One focus of the internal probe is to determine whether the error is due to fraud, malfeasance or honest error. “It could be about a person you had a lot of confidence in and they make one really bad judgment,” says Borden, “but we’re almost in a zero tolerance world, so one bad judgment could lead to terminating one or more senior officers.”

Searching For Accountability

Wolfe says the search for accountability leads CFOs and CEOs to ask for backup certifications, or “upstream certifications,” so that the top executives feel comfortable with the information they’re getting from controllers and inside legal counsel.

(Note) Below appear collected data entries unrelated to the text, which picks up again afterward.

@[simp] theorem State.dropReadouts_frame (s : State) :
    s.dropReadouts.now = s.now ∧ s.dropReadouts.boot = s.boot ∧ s.dropReadouts.vin = s.vin ∧ s.dropReadouts.win = s.win ∧ s.dropReadouts.box = s.box ∧
    s.dropReadouts.evq = s.evq ∧ s.dropReadouts.log = s.log ∧ s.dropReadouts.stat = s.stat ∧ s.dropReadouts.eyes = s.eyes ∧ s.dropReadouts.par = s.par ∧
    s.dropReadouts.fn = s.fn ∧ s.dropReadouts.tab = s.tab ∧ s.dropReadouts.pwr = s.pwr ∧ s.dropReadouts.thm = s.thm ∧ s.dropReadouts.mem = s.mem ∧
    s.dropReadouts.cmp = s.cmp ∧ s.dropReadouts.nv = s.nv ∧ s.dropReadouts.ras = s.ras ∧ s.dropReadouts.pipe = s.pipe ∧ s.dropReadouts.prk = s.prk ∧
    s.dropReadouts.apq = s.apq ∧ s.dropReadouts.pnl = s.pnl ∧ s.dropReadouts.sel = s.sel ∧ s.dropReadouts.hl = s.hl ∧ s.dropReadouts.sec = s.sec ∧
    s.dropReadouts.tat = s.tat ∧ s.dropReadouts.free = s.free ∧ s.dropReadouts.pending = s.pending := by
  unfold State.dropReadouts
  simp

@[simp] theorem State.retain_frame (s : State) (p : SensePair) :
    (s.retain p).now = s.now ∧ (s.retain p).boot = s.boot ∧ (s.retain p).vin = s.vin ∧ (s.retain p).win = s.win ∧ (s.retain p).box = s.box ∧
    (s.retain p).evq = s.evq ∧ (s.retain p).log = s.log ∧ (s.retain p).stat = s.stat ∧ (s.retain p).eyes = s.eyes ∧ (s.retain p).par = s.par ∧
    (s.retain p).fn = s.fn ∧ (s.retain p).tab = s.tab ∧ (s.retain p).pwr = s.pwr ∧ (s.retain p).thm = s.thm ∧ (s.retain p).mem = s.mem ∧
    (s.retain p).cmp = s.cmp ∧ (s.retain p).nv = s.nv ∧ (s.retain p).ras = s.ras ∧ (s.retain p).pipe = s.pipe ∧ (s.retain p).apq = s.apq ∧
    (s.retain p).pnl = s.pnl ∧ (s.retain p).bob = s.bob ∧ (s.retain p).sel = s.sel ∧ (s.retain p).hl = s.hl ∧ (s.retain p).sec = s.sec ∧
    (s.retain p).tat = s.tat ∧ (s.retain p).free = s.free ∧ (s.retain p).pending = s.pending := by
  unfold State.retain
  simp

@[simp] theorem State.pend_frame (s : State) (f : Fold) :
    (s.pend f).now = s.now ∧ (s.pend f).boot = s.boot ∧ (s.pend f).vin = s.vin ∧ (s.pend f).win = s.win ∧ (s.pend f).box = s.box ∧ (s.pend f).evq = s.evq ∧
    (s.pend f).log = s.log ∧ (s.pend f).stat = s.stat ∧ (s.pend f).eyes = s.eyes ∧ (s.pend f).par = s.par ∧ (s.pend f).fn = s.fn ∧ (s.pend f).tab = s.tab ∧
    (s.pend f).pwr = s.pwr ∧ (s.pend f).thm = s.thm ∧ (s.pend f).mem = s.mem ∧ (s.pend f).cmp = s.cmp ∧ (s.pend f).nv = s.nv ∧ (s.pend f).ras = s.ras ∧
    (s.pend f).pipe = s.pipe ∧ (s.pend f).apq = s.apq ∧ (s.pend f).pnl = s.pnl ∧ (s.pend f).bob = s.bob ∧ (s.pend f).sel = s.sel ∧ (s.pend f).hl = s.hl ∧
    (s.pend f).sec = s.sec ∧ (s.pend f).tat = s.tat ∧ (s.pend f).free = s.free ∧ (s.pend f).pending = s.pending := by
  unfold State.pend
  simp

@[simp] theorem State.takePair_frame (s : State) (px c : Nat) (lo hi : Option Nat) :
    (s.takePair px c lo hi).now = s.now ∧ (s.takePair px c lo hi).boot = s.boot ∧ (s.takePair px c lo hi).vin = s.vin ∧ (s.takePair px c lo hi).win = s.win ∧
    (s.takePair px c lo hi).box = s.box ∧ (s.takePair px c lo hi).evq = s.evq ∧ (s.takePair px c lo hi).log = s.log ∧ (s.takePair px c lo hi).eyes = s.eyes ∧
    (s.takePair px c lo hi).par = s.par ∧ (s.takePair px c lo hi).fn = s.fn ∧ (s.takePair px c lo hi).tab = s.tab ∧ (s.takePair px c lo hi).pwr = s.pwr ∧
    (s.takePair px c lo hi).thm = s.thm ∧ (s.takePair px c lo hi).mem = s.mem ∧ (s.takePair px c lo hi).cmp = s.cmp ∧ (s.takePair px c lo hi).nv = s.nv ∧
    (s.takePair px c lo hi).ras = s.ras ∧ (s.takePair px c lo hi).pipe = s.pipe ∧ (s.takePair px c lo hi).apq = s.apq ∧ (s.takePair px c lo hi).pnl = s.pnl ∧
    (s.takePair px c lo hi).bob = s.bob ∧ (s.takePair px c lo hi).sel = s.sel ∧ (s.takePair px c lo hi).hl = s.hl ∧ (s.takePair px c lo hi).sec = s.sec ∧
    (s.takePair px c lo hi).tat = s.tat ∧ (s.takePair px c lo hi).free = s.free ∧ (s.takePair px c lo hi).pending = s.pending := by
  unfold State.takePair
  dsimp only
  repeat' split
  all_goals simp

@[simp] theorem State.blankComplete_frame (s : State) :
    s.blankComplete.now = s.now ∧ s.blankComplete.boot = s.boot ∧ s.blankComplete.vin = s.vin ∧ s.blankComplete.win = s.win ∧ s.blankComplete.box = s.box ∧
    s.blankComplete.evq = s.evq ∧ s.blankComplete.log = s.log ∧ s.blankComplete.eyes = s.eyes ∧ s.blankComplete.par = s.par ∧ s.blankComplete.fn = s.fn ∧
    s.blankComplete.tab = s.tab ∧ s.blankComplete.pwr = s.pwr ∧ s.blankComplete.thm = s.thm ∧ s.blankComplete.mem = s.mem ∧ s.blankComplete.cmp = s.cmp ∧
    s.blankComplete.nv = s.nv ∧ s.blankComplete.ras = s.ras ∧ s.blankComplete.pipe = s.pipe ∧ s.blankComplete.apq = s.apq ∧ s.blankComplete.pnl = s.pnl ∧
    s.blankComplete.bob = s.bob ∧ s.blankComplete.sel = s.sel ∧ s.blankComplete.hl = s.hl ∧ s.blankComplete.sec = s.sec ∧ s.blankComplete.tat = s.tat ∧
    s.blankComplete.free = s.free ∧ s.blankComplete.pending = s.pending := by
  unfold State.blankComplete
  simp

@[simp] theorem State.takeTemps_frame (s : State) (g t0 t1 : Nat) :
    (s.takeTemps g t0 t1).now = s.now ∧ (s.takeTemps g t0 t1).boot = s.boot ∧ (s.takeTemps g t0 t1).vin = s.vin ∧ (s.takeTemps g t0 t1).win = s.win ∧
    (s.takeTemps g t0 t1).box = s.box ∧ (s.takeTemps g t0 t1).evq = s.evq ∧ (s.takeTemps g t0 t1).log = s.log ∧ (s.takeTemps g t0 t1).stat = s.stat ∧
    (s.takeTemps g t0 t1).eyes = s.eyes ∧ (s.takeTemps g t0 t1).par = s.par ∧ (s.takeTemps g t0 t1).fn = s.fn ∧ (s.takeTemps g t0 t1).tab = s.tab ∧
    (s.takeTemps g t0 t1).pwr = s.pwr ∧ (s.takeTemps g t0 t1).thm = s.thm ∧ (s.takeTemps g t0 t1).mem = s.mem ∧ (s.takeTemps g t0 t1).cmp = s.cmp ∧
    (s.takeTemps g t0 t1).nv = s.nv ∧ (s.takeTemps g t0 t1).ras = s.ras ∧ (s.takeTemps g t0 t1).prk = s.prk ∧ (s.takeTemps g t0 t1).apq = s.apq ∧
    (s.takeTemps g t0 t1).pnl = s.pnl ∧ (s.takeTemps g t0 t1).bob = s.bob ∧ (s.takeTemps g t0 t1).sel = s.sel ∧ (s.takeTemps g t0 t1).hl = s.hl ∧
    (s.takeTemps g t0 t1).sec = s.sec ∧ (s.takeTemps g t0 t1).tat = s.tat ∧ (s.takeTemps g t0 t1).free = s.free ∧ (s.takeTemps g t0 t1).pending = s.pending := by
  unfold State.takeTemps
  simp

@[simp] theorem State.takeStatus_frame (s : State) (g v : Nat) :
    (s.takeStatus g v).now = s.now ∧ (s.takeStatus g v).boot = s.boot ∧ (s.takeStatus g v).vin = s.vin ∧ (s.takeStatus g v).win = s.win ∧
    (s.takeStatus g v).box = s.box ∧ (s.takeStatus g v).evq = s.evq ∧ (s.takeStatus g v).log = s.log ∧ (s.takeStatus g v).eyes = s.eyes ∧
    (s.takeStatus g v).par = s.par ∧ (s.takeStatus g v).fn = s.fn ∧ (s.takeStatus g v).tab = s.tab ∧ (s.takeStatus g v).pwr = s.pwr ∧
    (s.takeStatus g v).thm = s.thm ∧ (s.takeStatus g v).mem = s.mem ∧ (s.takeStatus g v).cmp = s.cmp ∧ (s.takeStatus g v).nv = s.nv ∧
    (s.takeStatus g v).ras = s.ras ∧ (s.takeStatus g v).pipe = s.pipe ∧ (s.takeStatus g v).prk = s.prk ∧ (s.takeStatus g v).apq = s.apq ∧
    (s.takeStatus g v).pnl = s.pnl ∧ (s.takeStatus g v).sel = s.sel ∧ (s.takeStatus g v).hl = s.hl ∧ (s.takeStatus g v).sec = s.sec ∧
    (s.takeStatus g v).tat = s.tat ∧ (s.takeStatus g v).free = s.free ∧ (s.takeStatus g v).pending = s.pending := by
  unfold State.takeStatus
  simp

@[simp] theorem State.pollRoundEnd_frame (s : State) :
    s.pollRoundEnd.now = s.now ∧ s.pollRoundEnd.boot = s.boot ∧ s.pollRoundEnd.vin = s.vin ∧ s.pollRoundEnd.box = s.box ∧ s.pollRoundEnd.eyes = s.eyes ∧
    s.pollRoundEnd.par = s.par ∧ s.pollRoundEnd.fn = s.fn ∧ s.pollRoundEnd.tab = s.tab ∧ s.pollRoundEnd.pwr = s.pwr ∧ s.pollRoundEnd.thm = s.thm ∧
    s.pollRoundEnd.mem = s.mem ∧ s.pollRoundEnd.cmp = s.cmp ∧ s.pollRoundEnd.nv = s.nv ∧ s.pollRoundEnd.ras = s.ras ∧ s.pollRoundEnd.pipe = s.pipe ∧
    s.pollRoundEnd.prk = s.prk ∧ s.pollRoundEnd.apq = s.apq ∧ s.pollRoundEnd.pnl = s.pnl ∧ s.pollRoundEnd.sel = s.sel ∧ s.pollRoundEnd.hl = s.hl ∧
    s.pollRoundEnd.sec = s.sec ∧ s.pollRoundEnd.tat = s.tat ∧ s.pollRoundEnd.free = s.free ∧ s.pollRoundEnd.pending = s.pending := by
  unfold State.pollRoundEnd
  simp

@[simp] theorem State.readoutEnd_frame (s : State) :
    s.readoutEnd.now = s.now ∧ s.readoutEnd.boot = s.boot ∧ s.readoutEnd.vin = s.vin ∧ s.readoutEnd.win = s.win ∧ s.readoutEnd.box = s.box ∧
    s.readoutEnd.evq = s.evq ∧ s.readoutEnd.log = s.log ∧ s.readoutEnd.eyes = s.eyes ∧ s.readoutEnd.par = s.par ∧ s.readoutEnd.fn = s.fn ∧
    s.readoutEnd.tab = s.tab ∧ s.readoutEnd.pwr = s.pwr ∧ s.readoutEnd.thm = s.thm ∧ s.readoutEnd.mem = s.mem ∧ s.readoutEnd.cmp = s.cmp ∧
    s.readoutEnd.nv = s.nv ∧ s.readoutEnd.ras = s.ras ∧ s.readoutEnd.pipe = s.pipe ∧ s.readoutEnd.apq = s.apq ∧ s.readoutEnd.pnl = s.pnl ∧
    s.readoutEnd.bob = s.bob ∧ s.readoutEnd.sel = s.sel ∧ s.readoutEnd.hl = s.hl ∧ s.readoutEnd.sec = s.sec ∧ s.readoutEnd.tat = s.tat ∧
    s.readoutEnd.free = s.free ∧ s.readoutEnd.pending = s.pending := by
  unfold State.readoutEnd
  simp

@[simp] theorem State.laneReply_frame (s : State) (l : Nat) (p : Option (Nat × Nat × List Byte)) :
    (s.laneReply l p).now = s.now ∧ (s.laneReply l p).boot = s.boot ∧ (s.laneReply l p).vin = s.vin ∧ (s.laneReply l p).eyes = s.eyes ∧
    (s.laneReply l p).par = s.par ∧ (s.laneReply l p).fn = s.fn ∧ (s.laneReply l p).tab = s.tab ∧ (s.laneReply l p).thm = s.thm ∧
    (s.laneReply l p).cmp = s.cmp ∧ (s.laneReply l p).nv = s.nv ∧ (s.laneReply l p).pnl = s.pnl ∧ (s.laneReply l p).sel = s.sel ∧
    (s.laneReply l p).pending = s.pending ∧ (s.laneReply l p).mem.hoopFill = s.mem.hoopFill := by
  unfold State.laneReply
  dsimp only
  repeat' split
  all_goals (try simp)
  all_goals (repeat' split)
  all_goals simp_all

@[simp] theorem State.senseClear_frame (s : State) :
    s.senseClear.now = s.now ∧ s.senseClear.boot = s.boot ∧ s.senseClear.vin = s.vin ∧ s.senseClear.win = s.win ∧ s.senseClear.box = s.box ∧
    s.senseClear.evq = s.evq ∧ s.senseClear.log = s.log ∧ s.senseClear.stat = s.stat ∧ s.senseClear.eyes = s.eyes ∧ s.senseClear.par = s.par ∧
    s.senseClear.fn = s.fn ∧ s.senseClear.tab = s.tab ∧ s.senseClear.pwr = s.pwr ∧ s.senseClear.thm = s.thm ∧ s.senseClear.mem = s.mem ∧
    s.senseClear.cmp = s.cmp ∧ s.senseClear.nv = s.nv ∧ s.senseClear.ras = s.ras ∧ s.senseClear.pipe = s.pipe ∧ s.senseClear.apq = s.apq ∧
    s.senseClear.pnl = s.pnl ∧ s.senseClear.sel = s.sel ∧ s.senseClear.hl = s.hl ∧ s.senseClear.sec = s.sec ∧ s.senseClear.tat = s.tat ∧
    s.senseClear.free = s.free ∧ s.senseClear.pending = s.pending := by
  unfold State.senseClear
  dsimp only
  repeat' split
  all_goals (try simp)
  all_goals (repeat' split)
  all_goals simp_all

@[simp] theorem State.senseBlank_frame (s : State) (plain : Bool) :
    (s.senseBlank plain).now = s.now ∧ (s.senseBlank plain).boot = s.boot ∧ (s.senseBlank plain).vin = s.vin ∧ (s.senseBlank plain).win = s.win ∧
    (s.senseBlank plain).box = s.box ∧ (s.senseBlank plain).evq = s.evq ∧ (s.senseBlank plain).log = s.log ∧ (s.senseBlank plain).eyes = s.eyes ∧
    (s.senseBlank plain).par = s.par ∧ (s.senseBlank plain).fn = s.fn ∧ (s.senseBlank plain).tab = s.tab ∧ (s.senseBlank plain).pwr = s.pwr ∧
    (s.senseBlank plain).thm = s.thm ∧ (s.senseBlank plain).mem = s.mem ∧ (s.senseBlank plain).cmp = s.cmp ∧ (s.senseBlank plain).nv = s.nv ∧
    (s.senseBlank plain).ras = s.ras ∧ (s.senseBlank plain).pipe = s.pipe ∧ (s.senseBlank plain).apq = s.apq ∧ (s.senseBlank plain).pnl = s.pnl ∧
    (s.senseBlank plain).sel = s.sel ∧ (s.senseBlank plain).hl = s.hl ∧ (s.senseBlank plain).sec = s.sec ∧ (s.senseBlank plain).tat = s.tat ∧
    (s.senseBlank plain).free = s.free ∧ (s.senseBlank plain).pending = s.pending := by
  unfold State.senseBlank
  simp

@[simp] theorem State.senseCut_frame (s : State) :
    s.senseCut.now = s.now ∧ s.senseCut.boot = s.boot ∧ s.senseCut.vin = s.vin ∧ s.senseCut.win = s.win ∧ s.senseCut.box = s.box ∧ s.senseCut.evq = s.evq ∧
    s.senseCut.log = s.log ∧ s.senseCut.eyes = s.eyes ∧ s.senseCut.par = s.par ∧ s.senseCut.fn = s.fn ∧ s.senseCut.tab = s.tab ∧ s.senseCut.pwr = s.pwr ∧
    s.senseCut.thm = s.thm ∧ s.senseCut.mem = s.mem ∧ s.senseCut.cmp = s.cmp ∧ s.senseCut.nv = s.nv ∧ s.senseCut.ras = s.ras ∧ s.senseCut.pipe = s.pipe ∧
    s.senseCut.apq = s.apq ∧ s.senseCut.pnl = s.pnl ∧ s.senseCut.bob = s.bob ∧ s.senseCut.sel = s.sel ∧ s.senseCut.hl = s.hl ∧ s.senseCut.sec = s.sec ∧
    s.senseCut.tat = s.tat ∧ s.senseCut.free = s.free ∧ s.senseCut.pending = s.pending := by
  unfold State.senseCut
  simp

@[simp] theorem State.senseFrame_frame (s : State) :
    s.senseFrame.now = s.now ∧ s.senseFrame.boot = s.boot ∧ s.senseFrame.vin = s.vin ∧ s.senseFrame.eyes = s.eyes ∧ s.senseFrame.par = s.par ∧
    s.senseFrame.fn = s.fn ∧ s.senseFrame.tab = s.tab ∧ s.senseFrame.thm = s.thm ∧ s.senseFrame.cmp = s.cmp ∧ s.senseFrame.nv = s.nv ∧
    s.senseFrame.pipe = s.pipe ∧ s.senseFrame.prk = s.prk ∧ s.senseFrame.pnl = s.pnl ∧ s.senseFrame.sel = s.sel ∧ s.senseFrame.pending = s.pending ∧
    s.senseFrame.mem.hoopFill = s.mem.hoopFill := by
  unfold State.senseFrame
  simp

@[simp] theorem State.senseReset_frame (s : State) :
    s.senseReset.now = s.now ∧ s.senseReset.boot = s.boot ∧ s.senseReset.vin = s.vin ∧ s.senseReset.win = s.win ∧ s.senseReset.box = s.box ∧
    s.senseReset.evq = s.evq ∧ s.senseReset.log = s.log ∧ s.senseReset.stat = s.stat ∧ s.senseReset.eyes = s.eyes ∧ s.senseReset.par = s.par ∧
    s.senseReset.fn = s.fn ∧ s.senseReset.tab = s.tab ∧ s.senseReset.pwr = s.pwr ∧ s.senseReset.thm = s.thm ∧ s.senseReset.mem = s.mem ∧
    s.senseReset.cmp = s.cmp ∧ s.senseReset.nv = s.nv ∧ s.senseReset.ras = s.ras ∧ s.senseReset.pipe = s.pipe ∧ s.senseReset.apq = s.apq ∧
    s.senseReset.pnl = s.pnl ∧ s.senseReset.sel = s.sel ∧ s.senseReset.hl = s.hl ∧ s.senseReset.sec = s.sec ∧ s.senseReset.tat = s.tat ∧
    s.senseReset.free = s.free ∧ s.senseReset.pending = s.pending := by
  unfold State.senseReset
  simp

Another restatement consequence: if executives receive bonuses based on inaccurate financial statements, the bonuses can be recouped by the company.

Ultimately, however, internal controls can only offer so much protection in preventing scandals.

“What’s ironic is that big scandals like Enron, WorldCom, and Tyco did not occur as a consequence of an absence of internal controls,” says Sorensen. “They occurred because bad people were doing bad things, and if they had all the internal controls in the world you still would have had fudging in WorldCom, and with Tyco you would still have Kozlowski looting the company.”

John Tishler represents public companies as an attorney at Sheppard Mullin. “After Sarbanes-Oxley, the exchanges and Nasdaq adopted rules requiring that certain actions must be taken by committees of independent directors, even though the board itself must generally be composed of a majority of independent directors,” Tishler says. “For companies with smaller boards or boards that meet frequently, the required committee actions are often also discussed and considered by the full board, and require the participation of management in order for the committee to be fully informed. Inside directors can usually participate in committee meetings even though they do not vote. The result is often a complex web of committee and board agendas and meetings. It is difficult to see how the added complexity benefits shareholders in most cases.”

U.S. firms also compete in the global marketplace against firms not subject to Sarbanes-Oxley. “Competitors in India and China who don’t have these rules have been able to focus on raising capital, developing and selling products,” Sorensen says, “whereas U.S. companies have been focused on counting beans.”